/-! ### setFn -/

@[simp] theorem State.setFn_pending (s : State) (f : Nat) (b : FnBlk) : (s.setFn f b).pending = s.pending := rfl
@[simp] theorem State.setFn_freeIx (s : State) (f : Nat) (b : FnBlk) : (s.setFn f b).freeIx = s.freeIx := rfl
@[simp] theorem State.setFn_mem (s : State) (f : Nat) (b : FnBlk) : (s.setFn f b).mem = s.mem := rfl
@[simp] theorem State.setFn_hostMem (s : State) (f : Nat) (b : FnBlk) : (s.setFn f b).hostMem = s.hostMem := rfl
@[simp] theorem State.setFn_infl (s : State) (f : Nat) (b : FnBlk) : (s.setFn f b).infl = s.infl := rfl
@[simp] theorem State.setFn_clusters (s : State) (f : Nat) (b : FnBlk) : (s.setFn f b).clusters = s.clusters := rfl
@[simp] theorem State.setFn_cmds (s : State) (f : Nat) (b : FnBlk) : (s.setFn f b).cmds = s.cmds := rfl
@[simp] theorem State.setFn_tens (s : State) (f : Nat) (b : FnBlk) : (s.setFn f b).tens = s.tens := rfl
@[simp] theorem State.setFn_serv (s : State) (f : Nat) (b : FnBlk) : (s.setFn f b).serv = s.serv := rfl
@[simp] theorem State.setFn_sched (s : State) (f : Nat) (b : FnBlk) : (s.setFn f b).sched = s.sched := rfl
@[simp] theorem State.setFn_tim (s : State) (f : Nat) (b : FnBlk) : (s.setFn f b).tim = s.tim := rfl
@[simp] theorem State.setFn_glb (s : State) (f : Nat) (b : FnBlk) : (s.setFn f b).glb = s.glb := rfl
@[simp] theorem State.setFn_pwr (s : State) (f : Nat) (b : FnBlk) : (s.setFn f b).pwr = s.pwr := rfl
@[simp] theorem State.setFn_memc (s : State) (f : Nat) (b : FnBlk) : (s.setFn f b).memc = s.memc := rfl
@[simp] theorem State.setFn_fab (s : State) (f : Nat) (b : FnBlk) : (s.setFn f b).fab = s.fab := rfl
@[simp] theorem State.setFn_grm (s : State) (f : Nat) (b : FnBlk) : (s.setFn f b).grm = s.grm := rfl
@[simp] theorem State.setFn_sec (s : State) (f : Nat) (b : FnBlk) : (s.setFn f b).sec = s.sec := rfl
@[simp] theorem State.setFn_fls (s : State) (f : Nat) (b : FnBlk) : (s.setFn f b).fls = s.fls := rfl
@[simp] theorem State.setFn_cam (s : State) (f : Nat) (b : FnBlk) : (s.setFn f b).cam = s.cam := rfl
@[simp] theorem State.setFn_far (s : State) (f : Nat) (b : FnBlk) : (s.setFn f b).far = s.far := rfl
@[simp] theorem State.setFn_board (s : State) (f : Nat) (b : FnBlk) : (s.setFn f b).board = s.board := rfl
@[simp] theorem State.setFn_latch (s : State) (f : Nat) (b : FnBlk) : (s.setFn f b).latch = s.latch := rfl

/-! ### modFn -/

@[simp] theorem State.modFn_pending (s : State) (f : Nat) (u : FnBlk → FnBlk) : (s.modFn f u).pending = s.pending := rfl
@[simp] theorem State.modFn_freeIx (s : State) (f : Nat) (u : FnBlk → FnBlk) : (s.modFn f u).freeIx = s.freeIx := rfl
@[simp] theorem State.modFn_mem (s : State) (f : Nat) (u : FnBlk → FnBlk) : (s.modFn f u).mem = s.mem := rfl
@[simp] theorem State.modFn_hostMem (s : State) (f : Nat) (u : FnBlk → FnBlk) : (s.modFn f u).hostMem = s.hostMem := rfl
@[simp] theorem State.modFn_infl (s : State) (f : Nat) (u : FnBlk → FnBlk) : (s.modFn f u).infl = s.infl := rfl
@[simp] theorem State.modFn_clusters (s : State) (f : Nat) (u : FnBlk → FnBlk) : (s.modFn f u).clusters = s.clusters := rfl
@[simp] theorem State.modFn_cmds (s : State) (f : Nat) (u : FnBlk → FnBlk) : (s.modFn f u).cmds = s.cmds := rfl
@[simp] theorem State.modFn_tens (s : State) (f : Nat) (u : FnBlk → FnBlk) : (s.modFn f u).tens = s.tens := rfl
@[simp] theorem State.modFn_serv (s : State) (f : Nat) (u : FnBlk → FnBlk) : (s.modFn f u).serv = s.serv := rfl
@[simp] theorem State.modFn_sched (s : State) (f : Nat) (u : FnBlk → FnBlk) : (s.modFn f u).sched = s.sched := rfl
@[simp] theorem State.modFn_tim (s : State) (f : Nat) (u : FnBlk → FnBlk) : (s.modFn f u).tim = s.tim := rfl
@[simp] theorem State.modFn_glb (s : State) (f : Nat) (u : FnBlk → FnBlk) : (s.modFn f u).glb = s.glb := rfl
@[simp] theorem State.modFn_pwr (s : State) (f : Nat) (u : FnBlk → FnBlk) : (s.modFn f u).pwr = s.pwr := rfl
@[simp] theorem State.modFn_memc (s : State) (f : Nat) (u : FnBlk → FnBlk) : (s.modFn f u).memc = s.memc := rfl
@[simp] theorem State.modFn_fab (s : State) (f : Nat) (u : FnBlk → FnBlk) : (s.modFn f u).fab = s.fab := rfl
@[simp] theorem State.modFn_grm (s : State) (f : Nat) (u : FnBlk → FnBlk) : (s.modFn f u).grm = s.grm := rfl
@[simp] theorem State.modFn_sec (s : State) (f : Nat) (u : FnBlk → FnBlk) : (s.modFn f u).sec = s.sec := rfl
@[simp] theorem State.modFn_fls (s : State) (f : Nat) (u : FnBlk → FnBlk) : (s.modFn f u).fls = s.fls := rfl
@[simp] theorem State.modFn_cam (s : State) (f : Nat) (u : FnBlk → FnBlk) : (s.modFn f u).cam = s.cam := rfl
@[simp] theorem State.modFn_far (s : State) (f : Nat) (u : FnBlk → FnBlk) : (s.modFn f u).far = s.far := rfl
@[simp] theorem State.modFn_board (s : State) (f : Nat) (u : FnBlk → FnBlk) : (s.modFn f u).board = s.board := rfl
@[simp] theorem State.modFn_latch (s : State) (f : Nat) (u : FnBlk → FnBlk) : (s.modFn f u).latch = s.latch := rfl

□ □ □ □ □ □ □

When you reach the line with "b).cmds = s.cmds := rfl" in the records above, start writing out lines exactly, and stop once the line with "b).serv = s.serv := rfl" has been written; include nothing else.

▸ Output for this task:
@[simp] theorem State.setFn_cmds (s : State) (f : Nat) (b : FnBlk) : (s.setFn f b).cmds = s.cmds := rfl
@[simp] theorem State.setFn_tens (s : State) (f : Nat) (b : FnBlk) : (s.setFn f b).tens = s.tens := rfl
@[simp] theorem State.setFn_serv (s : State) (f : Nat) (b : FnBlk) : (s.setFn f b).serv = s.serv := rfl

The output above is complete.